> Problem statement
Below are records; reproduce exactly the lines from the one that has "let s2 := s1.modCore core fun k =>" through the one that has "true) => .fail 10 0", ends included, and nothing more.

++++++++++++++++++++

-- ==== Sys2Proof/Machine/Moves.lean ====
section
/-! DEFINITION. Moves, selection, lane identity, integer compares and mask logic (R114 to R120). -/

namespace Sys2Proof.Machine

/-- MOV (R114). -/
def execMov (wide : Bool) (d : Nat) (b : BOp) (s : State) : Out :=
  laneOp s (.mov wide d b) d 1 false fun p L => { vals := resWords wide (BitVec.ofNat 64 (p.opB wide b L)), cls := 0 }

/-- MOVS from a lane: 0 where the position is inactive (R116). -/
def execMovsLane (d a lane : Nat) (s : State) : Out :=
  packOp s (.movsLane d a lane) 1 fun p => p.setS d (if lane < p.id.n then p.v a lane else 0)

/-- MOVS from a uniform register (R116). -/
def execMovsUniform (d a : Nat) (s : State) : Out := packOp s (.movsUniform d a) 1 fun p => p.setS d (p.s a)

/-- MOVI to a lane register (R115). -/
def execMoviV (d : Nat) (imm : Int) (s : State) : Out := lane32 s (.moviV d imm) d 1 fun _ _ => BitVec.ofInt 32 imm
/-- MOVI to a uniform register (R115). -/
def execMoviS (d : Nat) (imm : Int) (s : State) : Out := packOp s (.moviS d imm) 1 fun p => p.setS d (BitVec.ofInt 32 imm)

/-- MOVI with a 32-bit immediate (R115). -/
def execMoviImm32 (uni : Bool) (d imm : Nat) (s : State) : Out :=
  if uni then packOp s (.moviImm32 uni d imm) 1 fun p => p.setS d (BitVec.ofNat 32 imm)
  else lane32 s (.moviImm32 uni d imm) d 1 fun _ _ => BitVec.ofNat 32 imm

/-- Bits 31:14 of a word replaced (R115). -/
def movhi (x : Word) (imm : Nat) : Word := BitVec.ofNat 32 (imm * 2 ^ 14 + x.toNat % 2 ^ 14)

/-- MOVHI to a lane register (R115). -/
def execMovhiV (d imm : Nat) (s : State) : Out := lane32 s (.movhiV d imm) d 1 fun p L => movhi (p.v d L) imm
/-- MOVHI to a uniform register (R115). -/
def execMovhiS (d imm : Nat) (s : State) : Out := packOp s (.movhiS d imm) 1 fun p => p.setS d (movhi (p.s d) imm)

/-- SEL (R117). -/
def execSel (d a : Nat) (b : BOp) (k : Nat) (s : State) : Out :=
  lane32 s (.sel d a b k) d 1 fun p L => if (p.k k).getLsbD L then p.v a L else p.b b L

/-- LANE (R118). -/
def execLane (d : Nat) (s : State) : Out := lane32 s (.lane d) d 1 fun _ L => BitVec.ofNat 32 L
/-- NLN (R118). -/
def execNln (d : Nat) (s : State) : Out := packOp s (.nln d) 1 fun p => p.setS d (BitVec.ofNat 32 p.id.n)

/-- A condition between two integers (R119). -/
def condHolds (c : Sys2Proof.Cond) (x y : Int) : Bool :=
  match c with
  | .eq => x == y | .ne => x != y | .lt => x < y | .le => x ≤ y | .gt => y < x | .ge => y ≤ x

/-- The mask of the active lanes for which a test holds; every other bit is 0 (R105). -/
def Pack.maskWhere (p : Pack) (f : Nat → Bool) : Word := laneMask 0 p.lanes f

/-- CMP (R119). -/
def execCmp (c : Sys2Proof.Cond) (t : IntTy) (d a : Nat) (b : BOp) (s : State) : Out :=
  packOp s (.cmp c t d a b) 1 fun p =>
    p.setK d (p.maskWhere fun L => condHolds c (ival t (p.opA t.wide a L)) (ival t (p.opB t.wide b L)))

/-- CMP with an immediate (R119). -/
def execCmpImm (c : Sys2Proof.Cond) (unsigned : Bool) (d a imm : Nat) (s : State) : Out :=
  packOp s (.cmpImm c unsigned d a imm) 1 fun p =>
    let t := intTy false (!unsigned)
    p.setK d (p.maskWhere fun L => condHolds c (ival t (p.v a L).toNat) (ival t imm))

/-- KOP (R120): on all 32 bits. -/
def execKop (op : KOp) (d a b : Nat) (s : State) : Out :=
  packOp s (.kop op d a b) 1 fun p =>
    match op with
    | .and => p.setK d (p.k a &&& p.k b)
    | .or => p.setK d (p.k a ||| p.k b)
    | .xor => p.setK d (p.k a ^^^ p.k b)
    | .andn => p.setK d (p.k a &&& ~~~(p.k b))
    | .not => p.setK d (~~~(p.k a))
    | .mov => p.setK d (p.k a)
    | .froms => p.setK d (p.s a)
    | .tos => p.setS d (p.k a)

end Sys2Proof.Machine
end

++++++++++++++++++++

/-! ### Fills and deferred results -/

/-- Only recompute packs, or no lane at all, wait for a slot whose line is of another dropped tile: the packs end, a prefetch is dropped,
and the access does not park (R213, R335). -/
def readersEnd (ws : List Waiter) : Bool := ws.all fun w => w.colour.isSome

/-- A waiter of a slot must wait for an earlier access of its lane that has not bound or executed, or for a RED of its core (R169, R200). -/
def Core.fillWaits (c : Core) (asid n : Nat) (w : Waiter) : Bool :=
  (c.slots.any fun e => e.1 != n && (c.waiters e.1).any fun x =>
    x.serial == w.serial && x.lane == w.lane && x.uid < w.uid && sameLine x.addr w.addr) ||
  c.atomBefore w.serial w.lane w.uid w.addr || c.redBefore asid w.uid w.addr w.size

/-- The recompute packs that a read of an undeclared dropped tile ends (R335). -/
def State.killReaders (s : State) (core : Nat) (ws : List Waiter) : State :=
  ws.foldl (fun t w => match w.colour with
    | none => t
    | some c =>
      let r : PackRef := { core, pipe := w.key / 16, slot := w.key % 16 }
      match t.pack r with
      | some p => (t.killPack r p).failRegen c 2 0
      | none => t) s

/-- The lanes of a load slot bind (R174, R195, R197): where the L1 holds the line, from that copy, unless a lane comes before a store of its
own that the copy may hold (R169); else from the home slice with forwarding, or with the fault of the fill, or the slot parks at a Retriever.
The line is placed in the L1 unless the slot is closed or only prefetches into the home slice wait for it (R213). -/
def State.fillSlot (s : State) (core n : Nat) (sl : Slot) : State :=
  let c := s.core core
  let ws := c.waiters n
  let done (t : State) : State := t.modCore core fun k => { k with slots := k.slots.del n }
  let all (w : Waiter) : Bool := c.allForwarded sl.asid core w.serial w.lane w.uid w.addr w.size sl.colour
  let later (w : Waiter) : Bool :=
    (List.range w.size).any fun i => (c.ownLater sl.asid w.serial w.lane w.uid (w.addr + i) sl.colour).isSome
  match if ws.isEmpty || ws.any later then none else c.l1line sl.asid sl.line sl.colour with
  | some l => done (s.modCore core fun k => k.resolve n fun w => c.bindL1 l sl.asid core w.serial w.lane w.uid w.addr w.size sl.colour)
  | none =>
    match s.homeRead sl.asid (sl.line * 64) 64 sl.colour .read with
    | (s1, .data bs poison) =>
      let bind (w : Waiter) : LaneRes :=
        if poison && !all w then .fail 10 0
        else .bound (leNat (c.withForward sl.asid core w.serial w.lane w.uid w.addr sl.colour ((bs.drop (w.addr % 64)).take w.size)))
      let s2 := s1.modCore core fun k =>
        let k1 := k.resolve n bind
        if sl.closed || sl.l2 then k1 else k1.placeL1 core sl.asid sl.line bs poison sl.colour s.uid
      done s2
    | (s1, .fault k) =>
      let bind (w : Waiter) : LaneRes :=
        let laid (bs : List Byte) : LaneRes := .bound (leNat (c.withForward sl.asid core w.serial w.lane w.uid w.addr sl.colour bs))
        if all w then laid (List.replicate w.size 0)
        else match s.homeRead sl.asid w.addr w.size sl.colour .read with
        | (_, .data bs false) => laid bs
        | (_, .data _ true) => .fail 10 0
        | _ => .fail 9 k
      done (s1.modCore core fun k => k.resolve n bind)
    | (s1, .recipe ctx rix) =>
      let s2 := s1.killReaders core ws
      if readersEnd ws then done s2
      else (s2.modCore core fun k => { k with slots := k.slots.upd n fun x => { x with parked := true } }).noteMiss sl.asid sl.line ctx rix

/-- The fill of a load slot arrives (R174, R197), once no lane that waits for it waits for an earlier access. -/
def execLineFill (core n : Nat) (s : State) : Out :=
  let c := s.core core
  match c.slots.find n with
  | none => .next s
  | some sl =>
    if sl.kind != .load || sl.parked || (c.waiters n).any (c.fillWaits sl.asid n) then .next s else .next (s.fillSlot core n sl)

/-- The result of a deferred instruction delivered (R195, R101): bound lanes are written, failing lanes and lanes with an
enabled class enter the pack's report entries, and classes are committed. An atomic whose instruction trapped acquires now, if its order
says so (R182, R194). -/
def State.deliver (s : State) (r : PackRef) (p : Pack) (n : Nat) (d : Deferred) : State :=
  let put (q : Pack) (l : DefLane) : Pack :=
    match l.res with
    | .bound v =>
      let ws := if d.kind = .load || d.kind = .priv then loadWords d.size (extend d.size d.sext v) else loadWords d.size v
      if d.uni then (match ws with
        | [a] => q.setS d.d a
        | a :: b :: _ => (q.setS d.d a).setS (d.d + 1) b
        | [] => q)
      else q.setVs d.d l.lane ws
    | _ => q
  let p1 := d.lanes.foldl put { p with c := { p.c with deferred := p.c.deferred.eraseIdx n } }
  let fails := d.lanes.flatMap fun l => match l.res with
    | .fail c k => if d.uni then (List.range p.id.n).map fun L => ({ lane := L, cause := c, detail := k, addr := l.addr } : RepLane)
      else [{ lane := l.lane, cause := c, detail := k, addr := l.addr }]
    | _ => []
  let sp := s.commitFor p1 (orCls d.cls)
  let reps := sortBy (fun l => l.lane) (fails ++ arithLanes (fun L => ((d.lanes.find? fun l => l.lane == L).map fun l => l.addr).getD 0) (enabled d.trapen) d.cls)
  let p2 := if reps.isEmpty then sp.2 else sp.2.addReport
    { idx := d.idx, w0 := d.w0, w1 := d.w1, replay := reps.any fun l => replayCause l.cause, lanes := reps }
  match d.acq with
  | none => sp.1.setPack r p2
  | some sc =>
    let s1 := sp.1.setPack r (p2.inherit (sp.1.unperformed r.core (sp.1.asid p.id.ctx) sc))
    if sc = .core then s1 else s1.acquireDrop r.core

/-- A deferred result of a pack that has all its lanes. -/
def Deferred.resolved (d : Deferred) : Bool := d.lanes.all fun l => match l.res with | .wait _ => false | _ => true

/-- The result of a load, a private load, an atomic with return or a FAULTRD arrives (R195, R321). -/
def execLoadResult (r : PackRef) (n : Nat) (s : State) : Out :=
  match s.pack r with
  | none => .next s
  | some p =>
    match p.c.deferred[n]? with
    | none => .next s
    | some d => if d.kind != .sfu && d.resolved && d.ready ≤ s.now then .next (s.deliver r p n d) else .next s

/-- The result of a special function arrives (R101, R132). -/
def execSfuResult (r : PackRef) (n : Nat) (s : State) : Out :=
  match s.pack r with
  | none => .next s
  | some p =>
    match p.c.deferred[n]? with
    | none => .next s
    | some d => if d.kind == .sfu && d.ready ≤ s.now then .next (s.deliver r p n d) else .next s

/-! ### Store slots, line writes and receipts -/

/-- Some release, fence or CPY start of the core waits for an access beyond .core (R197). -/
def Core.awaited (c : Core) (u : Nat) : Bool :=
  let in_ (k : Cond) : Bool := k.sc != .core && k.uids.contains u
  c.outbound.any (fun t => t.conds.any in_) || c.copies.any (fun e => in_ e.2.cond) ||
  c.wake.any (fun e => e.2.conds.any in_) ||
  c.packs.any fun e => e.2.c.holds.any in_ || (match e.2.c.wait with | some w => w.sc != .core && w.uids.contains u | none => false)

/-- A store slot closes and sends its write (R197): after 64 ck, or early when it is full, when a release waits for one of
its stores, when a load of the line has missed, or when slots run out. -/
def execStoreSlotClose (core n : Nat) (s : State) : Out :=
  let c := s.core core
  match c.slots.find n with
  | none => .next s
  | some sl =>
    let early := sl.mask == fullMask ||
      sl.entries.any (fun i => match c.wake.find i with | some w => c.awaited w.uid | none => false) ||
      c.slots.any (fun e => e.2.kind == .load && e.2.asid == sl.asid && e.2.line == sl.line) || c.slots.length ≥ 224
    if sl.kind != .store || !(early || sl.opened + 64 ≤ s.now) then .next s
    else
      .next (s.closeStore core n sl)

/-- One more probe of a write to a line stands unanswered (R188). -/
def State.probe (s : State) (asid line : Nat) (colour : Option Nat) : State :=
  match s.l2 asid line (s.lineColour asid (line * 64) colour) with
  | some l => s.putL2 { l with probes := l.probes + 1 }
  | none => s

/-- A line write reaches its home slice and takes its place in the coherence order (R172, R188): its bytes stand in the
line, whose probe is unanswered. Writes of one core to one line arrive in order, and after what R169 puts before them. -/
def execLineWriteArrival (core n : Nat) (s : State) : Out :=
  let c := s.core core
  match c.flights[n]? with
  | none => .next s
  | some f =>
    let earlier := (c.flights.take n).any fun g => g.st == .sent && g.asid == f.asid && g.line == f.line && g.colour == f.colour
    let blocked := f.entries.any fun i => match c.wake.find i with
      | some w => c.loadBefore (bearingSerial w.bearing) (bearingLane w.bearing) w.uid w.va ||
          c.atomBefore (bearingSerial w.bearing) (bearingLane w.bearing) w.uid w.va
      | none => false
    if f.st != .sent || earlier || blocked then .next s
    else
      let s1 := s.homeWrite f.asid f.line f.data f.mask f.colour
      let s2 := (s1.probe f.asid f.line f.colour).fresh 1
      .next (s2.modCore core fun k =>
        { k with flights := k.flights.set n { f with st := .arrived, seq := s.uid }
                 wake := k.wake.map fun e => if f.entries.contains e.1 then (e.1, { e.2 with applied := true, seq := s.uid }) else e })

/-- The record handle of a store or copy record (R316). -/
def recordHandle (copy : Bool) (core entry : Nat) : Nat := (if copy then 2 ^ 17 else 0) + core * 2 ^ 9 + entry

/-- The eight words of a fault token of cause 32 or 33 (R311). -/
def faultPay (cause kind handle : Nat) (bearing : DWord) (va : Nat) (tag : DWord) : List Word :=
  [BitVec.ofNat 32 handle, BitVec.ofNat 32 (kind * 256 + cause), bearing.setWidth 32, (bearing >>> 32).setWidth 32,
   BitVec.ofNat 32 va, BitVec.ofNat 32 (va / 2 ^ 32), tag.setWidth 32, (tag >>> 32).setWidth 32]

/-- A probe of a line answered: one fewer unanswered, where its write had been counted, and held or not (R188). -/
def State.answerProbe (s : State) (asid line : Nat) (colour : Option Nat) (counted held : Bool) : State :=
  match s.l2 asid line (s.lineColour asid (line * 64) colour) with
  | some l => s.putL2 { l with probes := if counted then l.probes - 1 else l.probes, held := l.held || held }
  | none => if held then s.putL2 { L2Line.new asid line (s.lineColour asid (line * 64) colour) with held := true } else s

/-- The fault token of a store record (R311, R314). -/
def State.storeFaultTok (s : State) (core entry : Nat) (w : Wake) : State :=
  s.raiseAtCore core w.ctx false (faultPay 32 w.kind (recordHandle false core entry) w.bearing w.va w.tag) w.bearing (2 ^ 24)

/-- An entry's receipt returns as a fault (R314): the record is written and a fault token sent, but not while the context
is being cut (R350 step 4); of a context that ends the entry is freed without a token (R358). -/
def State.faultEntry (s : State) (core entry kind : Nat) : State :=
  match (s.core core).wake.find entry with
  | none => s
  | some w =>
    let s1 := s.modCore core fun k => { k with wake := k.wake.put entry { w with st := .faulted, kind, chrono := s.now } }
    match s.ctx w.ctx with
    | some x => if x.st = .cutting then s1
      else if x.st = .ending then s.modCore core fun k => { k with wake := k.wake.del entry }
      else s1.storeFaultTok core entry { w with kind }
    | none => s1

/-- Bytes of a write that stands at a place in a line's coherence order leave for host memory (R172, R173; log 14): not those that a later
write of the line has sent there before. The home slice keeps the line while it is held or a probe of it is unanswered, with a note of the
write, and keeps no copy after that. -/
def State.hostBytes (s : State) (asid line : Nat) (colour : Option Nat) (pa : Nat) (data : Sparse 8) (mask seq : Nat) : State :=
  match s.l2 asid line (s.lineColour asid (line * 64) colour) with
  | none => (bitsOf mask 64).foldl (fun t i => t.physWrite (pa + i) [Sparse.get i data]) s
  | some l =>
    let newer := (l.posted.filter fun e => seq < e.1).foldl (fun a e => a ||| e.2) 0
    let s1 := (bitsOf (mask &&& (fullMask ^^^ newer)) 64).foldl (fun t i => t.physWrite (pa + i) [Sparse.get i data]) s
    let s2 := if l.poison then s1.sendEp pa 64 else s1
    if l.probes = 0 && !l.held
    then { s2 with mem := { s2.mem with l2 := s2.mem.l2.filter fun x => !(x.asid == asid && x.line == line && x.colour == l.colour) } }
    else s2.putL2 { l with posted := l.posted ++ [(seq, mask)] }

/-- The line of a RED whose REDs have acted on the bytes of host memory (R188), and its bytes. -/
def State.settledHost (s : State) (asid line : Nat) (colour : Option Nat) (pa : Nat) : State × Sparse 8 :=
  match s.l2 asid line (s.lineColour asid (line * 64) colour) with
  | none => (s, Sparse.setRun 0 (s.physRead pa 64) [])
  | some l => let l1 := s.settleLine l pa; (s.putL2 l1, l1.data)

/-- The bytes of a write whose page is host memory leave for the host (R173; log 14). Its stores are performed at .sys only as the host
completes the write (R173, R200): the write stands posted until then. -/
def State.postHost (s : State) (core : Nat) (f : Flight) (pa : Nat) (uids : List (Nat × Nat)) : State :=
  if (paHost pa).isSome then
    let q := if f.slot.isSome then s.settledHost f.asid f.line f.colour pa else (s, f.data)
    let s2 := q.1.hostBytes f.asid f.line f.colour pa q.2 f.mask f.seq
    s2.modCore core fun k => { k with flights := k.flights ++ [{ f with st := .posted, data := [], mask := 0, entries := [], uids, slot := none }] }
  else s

++++++++++++++++++++

> Answer
      let s2 := s1.modCore core fun k =>
        let k1 := k.resolve n bind
        if sl.closed || sl.l2 then k1 else k1.placeL1 core sl.asid sl.line bs poison sl.colour s.uid
      done s2
    | (s1, .fault k) =>
      let bind (w : Waiter) : LaneRes :=
        let laid (bs : List Byte) : LaneRes := .bound (leNat (c.withForward sl.asid core w.serial w.lane w.uid w.addr sl.colour bs))
        if all w then laid (List.replicate w.size 0)
        else match s.homeRead sl.asid w.addr w.size sl.colour .read with
        | (_, .data bs false) => laid bs
        | (_, .data _ true) => .fail 10 0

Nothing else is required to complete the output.